* **What to do**
The material below holds a span beginning at the line with "theorem test_wf_level : (Instr.signalInt" and ending at the line with "are accepted. -/". Quote that span exactly, both ends included, and only that span.

* **Raw data**
-- ==== Sys2Proof/Tests/Slice0.lean ====
section
/-! SUPPORT. Tests: the checks of WellFormed, decoding of records written out from spec/30_encoding.md R102, one step of
each instruction against the vectors of spec/95_test_vectors.md (named beside each test), and a witness of the
hypotheses of every obligation. -/

namespace Sys2Proof.Tests

open Sys2Proof Sys2Proof.Machine

/-! ## Helpers -/

/-- Whether an outcome is a next state that satisfies `p`. -/
def nextIs (o : Host.Outcome State Fault Refusal) (p : State → Bool) : Bool :=
  match o with
  | .next t => p t
  | _ => false

/-- Whether an outcome is the fault `r` and the state left satisfies `p`. -/
def faultIs (o : Host.Outcome State Fault Refusal) (r : FaultReason) (p : State → Bool) : Bool :=
  match o with
  | .fault (.raised q left) => q == r && p left
  | _ => false

/-- Whether an outcome is the refusal `r`. -/
def refusedIs (o : Host.Outcome State Fault Refusal) (r : Refusal) : Bool :=
  match o with
  | .refused q => q == r
  | _ => false

/-- Whether bytes decode to `i` and nothing is left. -/
def decodesTo (bs : List Byte) (i : Instr) : Bool :=
  match decodeRecord bs with
  | .ok (j, rest) => j == i && rest == []
  | .error _ => false

/-- Whether bytes are refused as `e`. -/
def decodeRefuses (bs : List Byte) (e : DecodeError) : Bool :=
  match decodeRecord bs with
  | .ok _ => false
  | .error d => d == e

/-- The accumulator field of a word of the instruction set T (spec/95_test_vectors.md section 0). -/
def acField : Expr := .shr (.and .word (.lit 0x0030)) 4

/-- The instruction set T. -/
def tIsa : List IsaEntry :=
  [⟨0xFFCF, 0x1000, 0, 0, .call (.fetch 1) (.call (.acWrite acField (.var 0)) (.done 4))⟩,
   ⟨0xFFCF, 0x2000, 0, 0, .call (.fetch 1) (.call (.acRead acField) (.call (.memWrite16 (.var 0) (.var 1)) (.done 4)))⟩,
   ⟨0xFFCF, 0x3000, 0, 0, .call (.fetch 1) (.call (.memRead16 (.var 0)) (.call (.acWrite acField (.var 1)) (.done 4)))⟩,
   ⟨0xFFCF, 0x4000, 0, 0, .call (.acRead acField) (.call (.frWrite (.var 0)) (.done 4))⟩,
   ⟨0xFFCF, 0x5000, 0, 0, .call (.acRead acField) (.call (.stackPush (.var 0)) (.done 4))⟩,
   ⟨0xFFCF, 0x6000, 0, 0, .call .stackPop (.call (.acWrite acField (.var 0)) (.done 4))⟩,
   ⟨0xFFFF, 0x7000, 0, 0, .call (.fetch 1) (.call (.pcWrite (.var 0)) (.done 4))⟩,
   ⟨0xFFFF, 0x8000, 0, 0, .call .intReturn (.done 4)⟩,
   ⟨0xFFCF, 0x9000, 0, 0, .call (.acRead acField) (.call (.spWrite (.var 0)) (.done 4))⟩]

/-- The fixture FIX of spec/95_test_vectors.md section 0. -/
def fix : Config := { Config.reference with nondetMode := .fixed, isa := tIsa }

/-- The fixture after RESET(0), with words in memory from word address `a` on. -/
def boot (a : Word) (ws : List Word) : State :=
  { State.reset with
    cfg := fix
    mem := (ws.foldl (fun (p : Memory × Word) w => (Memory.writeWord p.1 p.2 w, p.2 + 1)) (([] : Memory), a)).1 }

/-- The fixture after RESET(0), without a program. -/
def base : State := boot 0 []

/-! ## Well-formedness: the checks refuse ill-formed terms (R103) -/

theorem test_wf_level : (Instr.signalInt 6 1).wellFormed = false ∧ (Instr.intEntry 7).wellFormed = false := by decide
theorem test_wf_source : (Instr.aggLine 2 0).wellFormed = false := by decide
theorem test_wf_field : (Instr.dbgRead 17).wellFormed = false ∧ (Instr.dbgWrite 31 0).wellFormed = false := by decide
theorem test_wf_jump : (Instr.jcRead 3).wellFormed = false := by decide
theorem test_wf_channel : (Instr.dmaTrigger 7).wellFormed = false ∧ (Instr.dmaReadParam 7 0).wellFormed = false ∧
    (Instr.dmaWriteParam 7 1 0).wellFormed = false := by decide

/-- A snapshot with more registers than its record can count. -/
theorem test_wf_snapshot :
    (Instr.restore { takeSnapshot State.reset with periph := List.replicate 65536 .undef }).wellFormed = false := by
  show decide ((List.replicate 65536 Cell.undef).length < 65536) = false
  rw [List.length_replicate]
  rfl

/-- The boundary values are accepted. -/
theorem test_wf_accepts : (Instr.signalInt 5 1).wellFormed = true ∧ (Instr.aggLine 3 0).wellFormed = true ∧
    (Instr.dbgRead 16).wellFormed = true ∧ (Instr.jcRead 2).wellFormed = true ∧ (Instr.dmaTrigger 6).wellFormed = true := by
  decide

/-! ## Decoding: records written out from R102 (fields from bit 8 upwards, log entry 6) -/

theorem test_decode_reset : decodesTo [0x00#8, 0b10#8] (.reset 2) = true := by decide
theorem test_decode_run : decodesTo [0x01#8, 0x08#8, 0x00#8, 0x00#8, 0x80#8] (.run 0x80000008) = true := by decide
theorem test_decode_signalInt : decodesTo [0x02#8, 0b1101#8] (.signalInt 5 1) = true := by decide
theorem test_decode_aggLine : decodesTo [0x03#8, 0b101#8] (.aggLine 1 1) = true := by decide
theorem test_decode_dbgRead : decodesTo [0x04#8, 0b10000#8] (.dbgRead 16) = true := by decide
theorem test_decode_dbgWrite : decodesTo [0x05#8, 0b10000110#8, 0x01#8, 0x00#8] (.dbgWrite 6 0x000C) = true := by decide
theorem test_decode_save : decodesTo [0x06#8] .save = true := by decide
theorem test_decode_step : decodesTo [0x10#8] .step = true := by decide
theorem test_decode_instr : decodesTo [0x11#8, 0x20#8, 0x10#8] (.instr 0x1020) = true := by decide
theorem test_decode_intEntry : decodesTo [0x12#8, 0x03#8] (.intEntry 3) = true := by decide
theorem test_decode_idle : decodesTo [0x13#8] .idle = true := by decide
theorem test_decode_acRead : decodesTo [0x20#8, 0x03#8] (.acRead 3) = true := by decide
theorem test_decode_acWrite : decodesTo [0x21#8, 0b10111110#8, 0b11111011#8, 0b00000010#8] (.acWrite 2 0xBEEF) = true := by
  decide
theorem test_decode_pcWrite : decodesTo [0x22#8, 0x00#8, 0x02#8] (.pcWrite 0x0200) = true := by decide
theorem test_decode_frRead : decodesTo [0x23#8] .frRead = true := by decide
theorem test_decode_frWrite : decodesTo [0x24#8, 0x00#8, 0x08#8] (.frWrite 0x0800) = true := by decide
theorem test_decode_spRead : decodesTo [0x25#8] .spRead = true := by decide
theorem test_decode_spWrite : decodesTo [0x26#8, 0x1A#8] (.spWrite 0x1A) = true := by decide
theorem test_decode_stackPush : decodesTo [0x27#8, 0x34#8, 0x12#8] (.stackPush 0x1234) = true := by decide
theorem test_decode_stackPop : decodesTo [0x28#8] .stackPop = true := by decide
theorem test_decode_intReturn : decodesTo [0x29#8] .intReturn = true := by decide
theorem test_decode_jcRead : decodesTo [0x2A#8, 0x01#8] (.jcRead 1) = true := by decide
theorem test_decode_memRead16 : decodesTo [0x30#8, 0xFF#8, 0x6F#8] (.memRead16 0x6FFF) = true := by decide
theorem test_decode_memWrite16 : decodesTo [0x31#8, 0x00#8, 0x20#8, 0x78#8, 0x56#8] (.memWrite16 0x2000 0x5678) = true := by
  decide
theorem test_decode_memRead8 : decodesTo [0x32#8, 0xFF#8, 0xFF#8, 0x01#8] (.memRead8 0x1FFFF) = true := by decide
theorem test_decode_memWrite8 : decodesTo [0x33#8, 0x01#8, 0x40#8, 0b00100100#8, 0x00#8] (.memWrite8 0x04001 0x12) = true := by
  decide
theorem test_decode_fetch : decodesTo [0x34#8, 0x10#8, 0x00#8] (.fetch 0x0010) = true := by decide
theorem test_decode_periphRead : decodesTo [0x40#8, 0x21#8, 0x00#8] (.periphRead 0x0021) = true := by decide
theorem test_decode_periphWrite : decodesTo [0x41#8, 0x50#8, 0x00#8, 0x01#8, 0x00#8] (.periphWrite 0x0050 0x0001) = true := by
  decide
theorem test_decode_dmaWriteParam : decodesTo [0x50#8, 0b00001011#8, 0b00000001#8, 0x00#8] (.dmaWriteParam 3 1 0x0010) = true := by
  decide
theorem test_decode_dmaReadParam : decodesTo [0x51#8, 0b1011#8] (.dmaReadParam 3 1) = true := by decide
theorem test_decode_dmaTrigger : decodesTo [0x52#8, 0x06#8] (.dmaTrigger 6) = true := by decide
theorem test_decode_csRecompute : decodesTo [0x60#8] .csRecompute = true := by decide
theorem test_decode_aggVectorFetch : decodesTo [0x70#8] .aggVectorFetch = true := by decide
theorem test_decode_waitEnter : decodesTo [0x71#8] .waitEnter = true := by decide

/-- The snapshot of the state after reset, its fields written out in R326's order (log entry 7). -/
theorem test_decode_restore : decodesTo
    ([0x07#8] ++ [0x00#8, 0x00#8] ++ [0x01#8, 0x80#8] ++ List.replicate 4 0x00#8 ++ [0x00#8] ++ List.replicate 10 0x00#8
      ++ [0x0D#8, 0x00#8] ++ List.replicate 10 0x00#8 ++ [0x01#8, 0x00#8, 0x00#8] ++ List.replicate 2 0x00#8
      ++ List.replicate 35 0x00#8 ++ [0x00#8] ++ List.replicate 5 0x00#8 ++ List.replicate 4 0x00#8 ++ [0x00#8] ++ [0x00#8]
      ++ [0x00#8] ++ List.replicate 3 0x00#8 ++ [0x00#8] ++ [0x01#8])
    (.restore (takeSnapshot State.reset)) = true := by
  decide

* **Answer space**
theorem test_wf_level : (Instr.signalInt 6 1).wellFormed = false ∧ (Instr.intEntry 7).wellFormed = false := by decide
theorem test_wf_source : (Instr.aggLine 2 0).wellFormed = false := by decide
theorem test_wf_field : (Instr.dbgRead 17).wellFormed = false ∧ (Instr.dbgWrite 31 0).wellFormed = false := by decide
theorem test_wf_jump : (Instr.jcRead 3).wellFormed = false := by decide
theorem test_wf_channel : (Instr.dmaTrigger 7).wellFormed = false ∧ (Instr.dmaReadParam 7 0).wellFormed = false ∧
    (Instr.dmaWriteParam 7 1 0).wellFormed = false := by decide

/-- A snapshot with more registers than its record can count. -/
theorem test_wf_snapshot :
    (Instr.restore { takeSnapshot State.reset with periph := List.replicate 65536 .undef }).wellFormed = false := by
  show decide ((List.replicate 65536 Cell.undef).length < 65536) = false
  rw [List.length_replicate]
  rfl

/-- The boundary values are accepted. -/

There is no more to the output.